Determine how many lines of the data below contain "Outcome", then give only that number.
(Beginning of Records to use)
-- ==== Sys2Proof/Machine/Barrier.lean ====
section
/-! DEFINITION. Barrier groups (R306 to R308). -/

namespace Sys2Proof.Machine

open Host (Outcome)

def Group.none : Group := ⟨Option.none, false, false, 0, [], 0, Option.none, [], 0, [], [], [], 0⟩

def State.group (s : State) (g : Nat) : Group := SMap.get Group.none s.groups g
def State.setGroup (s : State) (g : Nat) (x : Group) : State :=
  { s with groups := SMap.put s.groups g { x with gen := (x.gen + 1) % 2 ^ 16 } }

/-- The current generation is complete (R306). -/
def Group.complete (x : Group) : Bool :=
  x.valid && (if x.byteMode then decide (x.target ≤ x.bytes)
    else x.members.all fun m => decide (m.2 ≤ SMap.get 0 x.arrived m.1))

/-- The next generation becomes current: the pending membership if there is one, carried arrivals applied (R306). -/
def Group.advance (x : Group) : Group :=
  let excess := if x.byteMode then x.bytes - x.target else 0
  let (mode, members, target) := x.pending.getD (x.byteMode, x.members, x.target)
  let keep := if mode then [] else x.carried.filter fun p => SMap.has members p.1
  { x with
    generation := (x.generation + 1) % 2 ^ 16
    byteMode := mode
    members := members
    target := target
    pending := Option.none
    arrived := keep.map fun p => (p.1, min p.2 (SMap.get 0 members p.1))
    carried := keep.map fun p => (p.1, p.2 - SMap.get 0 members p.1)
    bytes := if mode then excess else 0 }

/-- Complete as many generations as are complete, up to the given number. -/
def Group.settle : Nat → Group → Group
  | 0, x => x
  | n + 1, x => if x.complete then Group.settle n x.advance else x

/-- Every generation that arrivals so far complete. -/
def Group.settled (x : Group) : Group :=
  x.settle (1 + (if x.byteMode then x.bytes else x.carried.foldl (fun n p => n + p.2) 1))

/-- One arrival of core `c`: the group after it, `none` where it is refused (R306). -/
def Group.arrive (x : Group) (c : Nat) : Option Group :=
  let n := SMap.get 0 x.made c + 1
  let y := { x with made := SMap.put x.made c n, last := SMap.put x.last c (.arrival n) }
  let carry : Group := { y with carried := SMap.put x.carried c (SMap.get 0 x.carried c + 1) }
  if !x.valid then Option.none
  else if x.byteMode then some { x with last := SMap.put x.last c (.generation x.generation) }.settled
  else if SMap.has x.members c then
    if SMap.get 0 x.arrived c < SMap.get 0 x.members c then
      some { y with arrived := SMap.put x.arrived c (SMap.get 0 x.arrived c + 1) }.settled
    else some carry
  else match x.pending with
    | some (false, l, _) => if SMap.has l c then some carry else Option.none
    | _ => Option.none

/-- An arrival of `n` bytes at a byte-mode group of a tenant (R80, R306). -/
def arriveBytes (g tenant n : Nat) (s : State) : Option State :=
  let x := s.group g
  if x.tenant = some tenant ∧ x.valid ∧ x.byteMode then some (s.setGroup g ({ x with bytes := x.bytes + n }).settled)
  else Option.none

/-- What a slot of core `c` waits for has come to pass (R308): the current generation lies after the awaited one, modulo 2^16, or
the awaited arrival is neither counted in the current generation nor carried to a later one. A carried arrival that a new membership
discards is awaited no longer (DESIGN CHOICE, log 107). -/
def Group.past (x : Group) (c : Nat) (a : BarAwait) : Bool :=
  match a with
  | .generation g =>
    let d := (x.generation + 2 ^ 16 - g % 2 ^ 16) % 2 ^ 16
    decide (0 < d) && decide (d < 2 ^ 15)
  | .arrival n => decide (n + SMap.get 0 x.arrived c + SMap.get 0 x.carried c ≤ SMap.get 0 x.made c)

/-- The group operand and the state after issue, for the three forms of R308. -/
def arriveMe (g : Nat) (s : State) : Option State :=
  let x := s.group g
  if x.tenant = some s.me.tenant then (x.arrive s.curCore).map fun x => s.setGroup g x else Option.none

/-- BARR: a release, then one arrival; a refused one takes cause 0x06 (R306, R308). -/
def execBarr (a : Nat) (s : State) : Outcome State Fault Refusal :=
  match issue [a] [] s with
  | .stop t => .next t
  | .go vs t =>
    let r := vs.getD 0 .zero
    .next (exposing [a] [] s t fun t => match arriveMe (r.nat % 1024) (drainMe t) with
      | some t => complete 4 t
      | Option.none => serviceMe 0x06 r.word.toNat 0 (unpop s t))

/-- The wait of BARW (R308): what it waits for is kept with the instruction. -/
def awaitGroup (g : Nat) (x : BarAwait) (s t : State) : State :=
  if (t.group g).past t.curCore x then complete 4 (t.modMe fun y => { y with barGroup := Option.none })
  else waitFor 2 0x06 true [groupParty g] ((unpop s t).modMe fun y => { y with barGroup := some (y.pc, g, x) })

/-- What the instruction at this address already waits for. -/
def awaited (g : Nat) (s : State) : Option BarAwait :=
  match s.me.barGroup with
  | some (pc, h, x) => if pc = s.me.pc ∧ h = g then some x else Option.none
  | Option.none => Option.none

/-- The last arrival of core `c`, or the current generation when it has never arrived (R308). -/
def Group.lastOf (x : Group) (c : Nat) : BarAwait := SMap.get (.generation x.generation) x.last c

def execBarw (a : Nat) (s : State) : Outcome State Fault Refusal :=
  match issue [a] [] s with
  | .stop t => .next t
  | .go vs t =>
    let g := (vs.getD 0 .zero).nat % 1024
    .next (awaitGroup g ((awaited g t).getD ((t.group g).lastOf t.curCore)) s t)

def execBaraw (a : Nat) (s : State) : Outcome State Fault Refusal :=
  match issue [a] [] s with
  | .stop t => .next t
  | .go vs t =>
    let r := vs.getD 0 .zero
    let g := r.nat % 1024
    match awaited g t with
    | some x => .next (awaitGroup g x s t)
    | Option.none => .next (exposing [a] [] s t fun t =>
      match arriveMe g (drainMe t) with
      | some t => awaitGroup g ((t.group g).lastOf t.curCore) s t
      | Option.none => serviceMe 0x06 r.word.toNat 0 (unpop s t))

/-! BARSET (R307). -/

/-- The membership of a descriptor's bytes: byte mode, members, byte target; `none` where it breaks the table. -/
def membership (w0 : Nat) (l : List Byte) : Option (Bool × SMap Nat × Nat) :=
  let target := bits w0 32 32
  let e := bits w0 16 13
  let entries := (List.range e).map fun i => leNat ((l.drop (8 + 4 * i)).take 4)
  let cores := entries.map fun x => bits x 0 13
  if bits w0 29 3 ≠ 0 ∨ bits w0 2 14 ≠ 0 then Option.none
  else match bits w0 0 2 with
    | 0 =>
      if target = 0 ∧ 1 ≤ e ∧ e ≤ 6144 ∧ entries.all (fun x => bits x 13 3 == 0 && decide (0 < bits x 16 16)
          && decide (bits x 0 13 < numSmall)) ∧ cores.eraseDups.length = e then
        some (false, entries.foldl (fun m x => SMap.put m (bits x 0 13) (bits x 16 16)) [], 0)
      else Option.none
    | 1 => if 1 ≤ target ∧ e = 0 then some (true, [], target) else Option.none
    | _ => Option.none

/-- Bytes of a descriptor with the given first doubleword. -/
def descriptorLen (w0 : Nat) : Nat := if bits w0 0 2 = 0 then 8 + 4 * bits w0 16 13 else 8

/-- The pending membership; with no membership, generation 0 at once (R307). -/
def Group.define (x : Group) (m : Bool × SMap Nat × Nat) : Group :=
  if x.valid then { x with pending := some m }
  else { x with
    valid := true, byteMode := m.1, generation := 0, members := m.2.1, target := m.2.2, pending := Option.none
    arrived := [], bytes := 0, carried := [], made := [], last := [] }

/-- The group that the context may define: its tenant's, or for service code one that nobody owns (log 14). -/
def ownGroup (g : Nat) (s : State) : Option Group :=
  let x := s.group g
  match x.tenant with
  | some t => if t = s.me.tenant then some x else Option.none
  | Option.none => if s.me.mode = .user then Option.none else some { x with tenant := some s.me.tenant }

def execBarset (a b : Nat) (s : State) : Outcome State Fault Refusal :=
  match issue [a, b] [] s with
  | .stop t => .next t
  | .go vs t =>
    let ga := vs.getD 0 .zero
    let r := vs.getD 1 .zero
    let acc : Acc := ⟨r.cursor, 8, false, false⟩
    match ownGroup (ga.nat % 1024) t with
    | Option.none => .next (serviceMe 0x06 ga.word.toNat 0 s)
    | some x =>
      let w := whoMe t
      let load (n : Nat) (t : State) : Res Loaded :=
        (memCheck w r r.cursor n 1 8 1 t).bind fun va t => (loadAt w va n 0 0 t).bind fun x t =>
          .ok (overlay w va x t) (trainMe va n t)
      match (load 8 t).bind fun x t => (load (descriptorLen (leNat x.bytes)) t).bind fun y t =>
          .ok (leNat x.bytes, y.bytes) t with
      | .exc e _ => .next (raise acc e s)
      | .stall t => .next (stallOp [a, b] [] s t)
      | .ok (w0, l) t =>
        match membership w0 l with
        | Option.none => .next (serviceMe 0x06 r.cursor 0 s)
        | some m => .next (complete 4 (t.setGroup (ga.nat % 1024) (x.define m)))

end Sys2Proof.Machine
end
(End of Records to use)
Response to the exercise – 5